##### SUPPLIED INFORMATION #####
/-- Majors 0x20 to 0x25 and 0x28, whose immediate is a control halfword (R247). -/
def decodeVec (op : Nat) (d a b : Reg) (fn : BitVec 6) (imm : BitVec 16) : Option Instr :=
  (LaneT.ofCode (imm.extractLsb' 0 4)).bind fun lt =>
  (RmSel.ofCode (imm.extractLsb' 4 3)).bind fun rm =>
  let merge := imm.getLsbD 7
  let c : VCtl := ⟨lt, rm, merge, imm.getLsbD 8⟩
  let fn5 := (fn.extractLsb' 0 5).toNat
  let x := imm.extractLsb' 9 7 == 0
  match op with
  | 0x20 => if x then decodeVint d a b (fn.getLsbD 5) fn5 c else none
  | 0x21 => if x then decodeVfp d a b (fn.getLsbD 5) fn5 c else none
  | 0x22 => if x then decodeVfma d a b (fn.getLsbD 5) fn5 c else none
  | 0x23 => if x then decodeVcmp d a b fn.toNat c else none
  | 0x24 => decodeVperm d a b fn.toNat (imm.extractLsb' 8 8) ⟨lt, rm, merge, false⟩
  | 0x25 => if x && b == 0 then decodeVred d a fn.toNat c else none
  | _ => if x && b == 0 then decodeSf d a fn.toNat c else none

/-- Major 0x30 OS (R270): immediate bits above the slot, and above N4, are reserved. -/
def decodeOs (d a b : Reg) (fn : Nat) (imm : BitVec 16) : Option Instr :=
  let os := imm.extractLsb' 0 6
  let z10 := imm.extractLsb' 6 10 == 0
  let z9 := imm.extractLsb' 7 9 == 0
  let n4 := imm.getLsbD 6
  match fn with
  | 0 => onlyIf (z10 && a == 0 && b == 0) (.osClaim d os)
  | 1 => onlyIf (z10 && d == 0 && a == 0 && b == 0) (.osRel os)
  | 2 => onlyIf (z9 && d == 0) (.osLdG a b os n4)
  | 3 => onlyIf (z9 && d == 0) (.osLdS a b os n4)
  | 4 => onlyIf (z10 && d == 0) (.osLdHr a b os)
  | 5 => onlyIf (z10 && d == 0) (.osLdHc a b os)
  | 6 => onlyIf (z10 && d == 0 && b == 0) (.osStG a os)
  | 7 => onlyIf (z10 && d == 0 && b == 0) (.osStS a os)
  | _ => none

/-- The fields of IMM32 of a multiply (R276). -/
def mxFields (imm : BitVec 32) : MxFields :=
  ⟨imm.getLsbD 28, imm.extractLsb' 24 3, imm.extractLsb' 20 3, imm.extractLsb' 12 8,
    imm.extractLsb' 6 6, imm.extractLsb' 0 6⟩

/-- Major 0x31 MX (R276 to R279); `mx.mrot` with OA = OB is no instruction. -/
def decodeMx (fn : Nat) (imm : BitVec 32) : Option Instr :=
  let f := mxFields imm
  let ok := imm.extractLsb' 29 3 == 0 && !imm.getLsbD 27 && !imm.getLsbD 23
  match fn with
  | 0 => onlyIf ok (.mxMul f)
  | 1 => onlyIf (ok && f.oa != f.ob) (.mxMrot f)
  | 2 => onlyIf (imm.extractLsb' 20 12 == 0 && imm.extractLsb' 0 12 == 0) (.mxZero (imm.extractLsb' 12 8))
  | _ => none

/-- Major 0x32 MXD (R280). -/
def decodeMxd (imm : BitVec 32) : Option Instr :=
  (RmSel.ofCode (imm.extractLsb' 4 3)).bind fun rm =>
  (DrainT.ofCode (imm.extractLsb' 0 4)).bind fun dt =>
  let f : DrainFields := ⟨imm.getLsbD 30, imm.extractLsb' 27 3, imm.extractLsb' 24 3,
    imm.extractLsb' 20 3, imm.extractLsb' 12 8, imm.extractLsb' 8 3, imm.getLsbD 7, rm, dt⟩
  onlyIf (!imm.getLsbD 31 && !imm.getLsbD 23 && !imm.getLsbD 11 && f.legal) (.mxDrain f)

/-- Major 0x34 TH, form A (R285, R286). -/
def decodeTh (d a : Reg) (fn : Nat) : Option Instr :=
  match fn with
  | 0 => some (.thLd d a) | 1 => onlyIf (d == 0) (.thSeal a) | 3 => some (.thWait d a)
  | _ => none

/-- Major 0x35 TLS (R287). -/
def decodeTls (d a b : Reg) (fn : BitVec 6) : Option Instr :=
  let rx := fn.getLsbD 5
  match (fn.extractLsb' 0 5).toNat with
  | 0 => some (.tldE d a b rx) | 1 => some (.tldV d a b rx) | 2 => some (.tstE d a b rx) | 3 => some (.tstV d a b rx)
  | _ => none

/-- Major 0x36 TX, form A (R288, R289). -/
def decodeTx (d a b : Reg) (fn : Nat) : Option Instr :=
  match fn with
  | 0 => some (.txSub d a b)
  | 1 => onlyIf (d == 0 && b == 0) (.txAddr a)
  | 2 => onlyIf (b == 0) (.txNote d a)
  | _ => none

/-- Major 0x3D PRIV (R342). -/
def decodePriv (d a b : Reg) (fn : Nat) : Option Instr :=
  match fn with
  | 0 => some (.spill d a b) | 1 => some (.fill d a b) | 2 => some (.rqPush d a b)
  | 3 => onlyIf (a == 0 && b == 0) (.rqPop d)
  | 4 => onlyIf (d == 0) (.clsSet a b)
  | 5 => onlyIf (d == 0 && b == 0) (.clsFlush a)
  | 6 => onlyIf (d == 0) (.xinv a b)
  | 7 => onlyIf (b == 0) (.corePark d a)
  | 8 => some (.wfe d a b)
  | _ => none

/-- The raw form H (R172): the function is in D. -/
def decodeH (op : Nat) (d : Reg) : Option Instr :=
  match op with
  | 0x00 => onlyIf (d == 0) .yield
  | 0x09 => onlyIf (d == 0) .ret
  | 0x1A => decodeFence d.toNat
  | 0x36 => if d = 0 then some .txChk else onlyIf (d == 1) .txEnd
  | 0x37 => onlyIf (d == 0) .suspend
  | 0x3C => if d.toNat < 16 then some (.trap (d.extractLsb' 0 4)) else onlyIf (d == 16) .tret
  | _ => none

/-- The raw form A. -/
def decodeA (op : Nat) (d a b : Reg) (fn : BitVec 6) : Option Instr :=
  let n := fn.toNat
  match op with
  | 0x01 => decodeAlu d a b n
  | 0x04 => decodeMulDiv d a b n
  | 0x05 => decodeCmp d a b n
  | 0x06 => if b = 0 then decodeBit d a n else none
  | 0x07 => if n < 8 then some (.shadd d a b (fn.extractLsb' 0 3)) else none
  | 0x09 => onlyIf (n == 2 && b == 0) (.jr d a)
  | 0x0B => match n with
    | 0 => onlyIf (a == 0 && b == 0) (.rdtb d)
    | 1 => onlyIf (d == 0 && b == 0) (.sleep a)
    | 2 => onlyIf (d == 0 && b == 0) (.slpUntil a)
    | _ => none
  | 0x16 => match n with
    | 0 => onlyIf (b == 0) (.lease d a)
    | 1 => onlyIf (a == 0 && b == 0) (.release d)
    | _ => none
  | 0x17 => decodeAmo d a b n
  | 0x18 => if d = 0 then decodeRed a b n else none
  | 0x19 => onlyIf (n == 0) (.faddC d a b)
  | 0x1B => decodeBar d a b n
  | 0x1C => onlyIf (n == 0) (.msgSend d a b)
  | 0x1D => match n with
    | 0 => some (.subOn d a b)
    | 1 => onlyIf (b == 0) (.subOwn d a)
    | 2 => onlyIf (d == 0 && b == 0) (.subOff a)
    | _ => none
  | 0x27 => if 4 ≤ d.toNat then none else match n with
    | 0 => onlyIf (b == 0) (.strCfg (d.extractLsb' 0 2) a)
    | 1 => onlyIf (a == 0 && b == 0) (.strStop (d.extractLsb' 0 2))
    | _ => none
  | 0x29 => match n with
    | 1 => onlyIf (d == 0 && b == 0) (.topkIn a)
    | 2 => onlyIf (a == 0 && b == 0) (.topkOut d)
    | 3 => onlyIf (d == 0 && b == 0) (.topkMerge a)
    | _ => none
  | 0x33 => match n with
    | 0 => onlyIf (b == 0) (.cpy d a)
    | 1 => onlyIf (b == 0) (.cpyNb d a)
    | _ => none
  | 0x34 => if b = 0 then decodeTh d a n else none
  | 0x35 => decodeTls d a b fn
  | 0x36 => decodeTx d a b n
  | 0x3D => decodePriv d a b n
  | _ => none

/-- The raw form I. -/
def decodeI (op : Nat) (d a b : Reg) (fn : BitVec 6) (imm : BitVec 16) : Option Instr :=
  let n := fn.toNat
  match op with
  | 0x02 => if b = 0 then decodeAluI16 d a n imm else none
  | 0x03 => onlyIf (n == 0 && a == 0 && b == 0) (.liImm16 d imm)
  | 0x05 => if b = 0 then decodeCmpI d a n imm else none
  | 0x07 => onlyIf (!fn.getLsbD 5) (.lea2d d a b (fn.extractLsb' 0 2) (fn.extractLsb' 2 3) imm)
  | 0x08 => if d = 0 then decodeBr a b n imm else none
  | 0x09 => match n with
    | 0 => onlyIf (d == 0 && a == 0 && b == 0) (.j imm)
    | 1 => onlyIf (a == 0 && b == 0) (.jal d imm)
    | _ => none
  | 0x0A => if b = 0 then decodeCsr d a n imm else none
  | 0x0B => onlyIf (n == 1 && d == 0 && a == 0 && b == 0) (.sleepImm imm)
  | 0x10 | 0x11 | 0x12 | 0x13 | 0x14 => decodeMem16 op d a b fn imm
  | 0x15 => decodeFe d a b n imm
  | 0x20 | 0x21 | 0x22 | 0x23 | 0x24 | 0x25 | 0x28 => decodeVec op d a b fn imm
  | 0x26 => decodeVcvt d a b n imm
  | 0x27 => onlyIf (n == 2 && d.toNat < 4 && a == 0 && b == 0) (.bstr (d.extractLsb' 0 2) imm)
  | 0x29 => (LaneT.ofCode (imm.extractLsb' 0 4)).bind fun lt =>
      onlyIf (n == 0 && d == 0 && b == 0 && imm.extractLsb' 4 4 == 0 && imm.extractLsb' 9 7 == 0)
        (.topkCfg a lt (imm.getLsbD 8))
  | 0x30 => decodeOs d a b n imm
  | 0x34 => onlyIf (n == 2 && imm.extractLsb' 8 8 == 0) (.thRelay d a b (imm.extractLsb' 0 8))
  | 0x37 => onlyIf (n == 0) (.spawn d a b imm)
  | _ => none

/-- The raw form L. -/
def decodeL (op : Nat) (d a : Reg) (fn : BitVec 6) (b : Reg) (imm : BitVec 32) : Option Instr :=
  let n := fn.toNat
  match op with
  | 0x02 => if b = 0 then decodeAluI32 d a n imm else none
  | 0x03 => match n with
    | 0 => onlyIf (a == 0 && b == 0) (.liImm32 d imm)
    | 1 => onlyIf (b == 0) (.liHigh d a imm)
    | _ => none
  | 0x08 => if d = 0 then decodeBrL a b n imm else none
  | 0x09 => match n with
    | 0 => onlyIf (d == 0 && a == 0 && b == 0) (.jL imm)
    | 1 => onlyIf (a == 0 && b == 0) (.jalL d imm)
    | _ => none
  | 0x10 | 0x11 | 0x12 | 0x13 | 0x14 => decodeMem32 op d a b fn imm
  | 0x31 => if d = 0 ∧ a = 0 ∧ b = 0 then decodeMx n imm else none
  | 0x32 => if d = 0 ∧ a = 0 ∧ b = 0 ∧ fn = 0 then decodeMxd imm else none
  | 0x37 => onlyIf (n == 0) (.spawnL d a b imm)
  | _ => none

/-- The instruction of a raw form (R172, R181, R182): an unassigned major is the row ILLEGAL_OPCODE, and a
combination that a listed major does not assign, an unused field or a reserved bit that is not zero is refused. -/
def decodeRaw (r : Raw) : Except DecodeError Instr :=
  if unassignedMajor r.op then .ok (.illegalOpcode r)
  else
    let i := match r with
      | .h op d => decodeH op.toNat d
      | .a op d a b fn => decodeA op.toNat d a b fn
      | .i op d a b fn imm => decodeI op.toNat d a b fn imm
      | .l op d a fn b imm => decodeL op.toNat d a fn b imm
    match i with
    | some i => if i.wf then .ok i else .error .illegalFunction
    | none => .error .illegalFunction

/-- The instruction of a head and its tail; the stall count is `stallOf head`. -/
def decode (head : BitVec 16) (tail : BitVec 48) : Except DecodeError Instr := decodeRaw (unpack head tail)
#####
##### SUPPLIED INFORMATION #####
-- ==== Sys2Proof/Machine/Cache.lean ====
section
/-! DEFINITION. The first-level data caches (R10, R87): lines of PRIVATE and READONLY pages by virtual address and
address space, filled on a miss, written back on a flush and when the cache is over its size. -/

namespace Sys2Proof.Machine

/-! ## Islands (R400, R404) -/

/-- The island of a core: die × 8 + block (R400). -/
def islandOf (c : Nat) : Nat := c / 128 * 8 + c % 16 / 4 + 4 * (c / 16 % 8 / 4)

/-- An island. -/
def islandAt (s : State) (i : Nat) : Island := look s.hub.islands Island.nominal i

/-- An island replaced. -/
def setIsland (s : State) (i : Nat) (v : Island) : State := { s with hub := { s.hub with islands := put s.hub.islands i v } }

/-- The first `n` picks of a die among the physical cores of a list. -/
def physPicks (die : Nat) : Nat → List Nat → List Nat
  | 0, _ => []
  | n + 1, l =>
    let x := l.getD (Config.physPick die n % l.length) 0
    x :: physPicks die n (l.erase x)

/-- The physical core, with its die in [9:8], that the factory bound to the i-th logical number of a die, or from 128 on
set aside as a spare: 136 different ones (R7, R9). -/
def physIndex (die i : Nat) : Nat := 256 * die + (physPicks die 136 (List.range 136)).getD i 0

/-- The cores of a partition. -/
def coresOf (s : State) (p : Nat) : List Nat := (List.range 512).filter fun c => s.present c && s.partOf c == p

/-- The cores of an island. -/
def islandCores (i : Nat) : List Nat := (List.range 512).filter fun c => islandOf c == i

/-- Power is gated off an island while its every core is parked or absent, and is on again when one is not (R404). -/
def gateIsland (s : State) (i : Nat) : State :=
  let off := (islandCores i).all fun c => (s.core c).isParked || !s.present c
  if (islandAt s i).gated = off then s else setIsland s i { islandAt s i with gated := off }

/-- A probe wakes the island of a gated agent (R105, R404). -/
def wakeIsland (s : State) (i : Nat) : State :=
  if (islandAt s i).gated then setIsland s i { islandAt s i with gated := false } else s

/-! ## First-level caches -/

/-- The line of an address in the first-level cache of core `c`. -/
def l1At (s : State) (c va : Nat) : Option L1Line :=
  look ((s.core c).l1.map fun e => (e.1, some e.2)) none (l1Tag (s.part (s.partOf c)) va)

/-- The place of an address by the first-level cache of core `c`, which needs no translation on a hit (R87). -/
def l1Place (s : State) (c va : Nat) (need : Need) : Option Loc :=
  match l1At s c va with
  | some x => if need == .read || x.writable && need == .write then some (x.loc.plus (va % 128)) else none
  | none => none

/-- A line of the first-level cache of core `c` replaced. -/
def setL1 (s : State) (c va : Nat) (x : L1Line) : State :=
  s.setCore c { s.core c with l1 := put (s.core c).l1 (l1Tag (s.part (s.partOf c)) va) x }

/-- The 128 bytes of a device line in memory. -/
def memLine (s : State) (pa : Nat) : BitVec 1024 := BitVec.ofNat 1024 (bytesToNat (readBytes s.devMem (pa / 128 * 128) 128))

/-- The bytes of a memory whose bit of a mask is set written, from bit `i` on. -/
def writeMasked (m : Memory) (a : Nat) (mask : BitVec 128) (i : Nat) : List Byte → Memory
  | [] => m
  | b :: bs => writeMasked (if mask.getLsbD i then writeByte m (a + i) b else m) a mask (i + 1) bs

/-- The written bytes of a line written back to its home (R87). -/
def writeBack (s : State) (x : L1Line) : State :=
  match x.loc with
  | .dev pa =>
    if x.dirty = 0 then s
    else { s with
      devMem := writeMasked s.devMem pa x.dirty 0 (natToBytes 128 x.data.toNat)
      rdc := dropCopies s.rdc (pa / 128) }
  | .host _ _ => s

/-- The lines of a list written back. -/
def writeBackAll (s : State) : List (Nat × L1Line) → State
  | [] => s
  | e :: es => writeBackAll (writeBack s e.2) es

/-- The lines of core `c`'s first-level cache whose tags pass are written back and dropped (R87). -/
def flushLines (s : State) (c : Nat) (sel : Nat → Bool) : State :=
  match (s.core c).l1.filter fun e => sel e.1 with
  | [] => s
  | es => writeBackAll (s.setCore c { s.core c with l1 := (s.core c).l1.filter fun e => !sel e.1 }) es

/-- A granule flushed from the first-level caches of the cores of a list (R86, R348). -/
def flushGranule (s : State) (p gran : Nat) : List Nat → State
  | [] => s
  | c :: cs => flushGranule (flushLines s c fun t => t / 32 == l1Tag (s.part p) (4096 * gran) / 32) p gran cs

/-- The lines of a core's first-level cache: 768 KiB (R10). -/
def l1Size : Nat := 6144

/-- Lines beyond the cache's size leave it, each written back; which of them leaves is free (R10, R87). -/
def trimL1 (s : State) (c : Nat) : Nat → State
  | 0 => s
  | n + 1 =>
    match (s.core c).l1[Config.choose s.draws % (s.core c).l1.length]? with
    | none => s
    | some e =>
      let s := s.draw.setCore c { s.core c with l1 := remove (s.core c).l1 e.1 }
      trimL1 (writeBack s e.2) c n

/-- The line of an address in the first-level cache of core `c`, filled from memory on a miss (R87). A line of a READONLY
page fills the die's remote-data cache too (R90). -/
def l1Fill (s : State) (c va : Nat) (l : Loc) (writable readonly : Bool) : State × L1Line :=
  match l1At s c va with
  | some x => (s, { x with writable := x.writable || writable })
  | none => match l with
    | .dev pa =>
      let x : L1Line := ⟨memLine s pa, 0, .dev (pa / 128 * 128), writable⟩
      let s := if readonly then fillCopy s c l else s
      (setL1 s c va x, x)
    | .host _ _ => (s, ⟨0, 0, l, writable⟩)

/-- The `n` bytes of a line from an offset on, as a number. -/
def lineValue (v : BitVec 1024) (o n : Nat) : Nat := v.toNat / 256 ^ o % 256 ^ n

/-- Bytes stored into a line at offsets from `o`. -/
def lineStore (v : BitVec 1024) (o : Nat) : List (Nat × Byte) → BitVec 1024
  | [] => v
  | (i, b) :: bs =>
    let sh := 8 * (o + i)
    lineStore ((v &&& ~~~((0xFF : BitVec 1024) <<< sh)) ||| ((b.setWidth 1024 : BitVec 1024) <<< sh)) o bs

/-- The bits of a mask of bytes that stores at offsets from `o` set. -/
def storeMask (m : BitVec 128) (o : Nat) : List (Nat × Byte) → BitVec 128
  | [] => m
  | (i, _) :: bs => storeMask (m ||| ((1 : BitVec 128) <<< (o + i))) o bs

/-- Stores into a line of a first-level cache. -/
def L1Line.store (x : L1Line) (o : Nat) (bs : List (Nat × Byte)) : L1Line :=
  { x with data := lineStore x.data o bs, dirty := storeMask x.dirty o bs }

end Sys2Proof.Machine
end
#####
**WHAT YOU HAVE TO DO**
The stretch of entries above that starts with the line containing "MXD (R280). -/" and goes on through the line containing "imm.extractLsb' 20 3, imm.extractLsb' 12 8, imm.extractLsb'" is to be transcribed exactly, and no other line is to be transcribed.

**YOUR SOLUTION**
/-- Major 0x32 MXD (R280). -/
def decodeMxd (imm : BitVec 32) : Option Instr :=
  (RmSel.ofCode (imm.extractLsb' 4 3)).bind fun rm =>
  (DrainT.ofCode (imm.extractLsb' 0 4)).bind fun dt =>
  let f : DrainFields := ⟨imm.getLsbD 30, imm.extractLsb' 27 3, imm.extractLsb' 24 3,
    imm.extractLsb' 20 3, imm.extractLsb' 12 8, imm.extractLsb' 8 3, imm.getLsbD 7, rm, dt⟩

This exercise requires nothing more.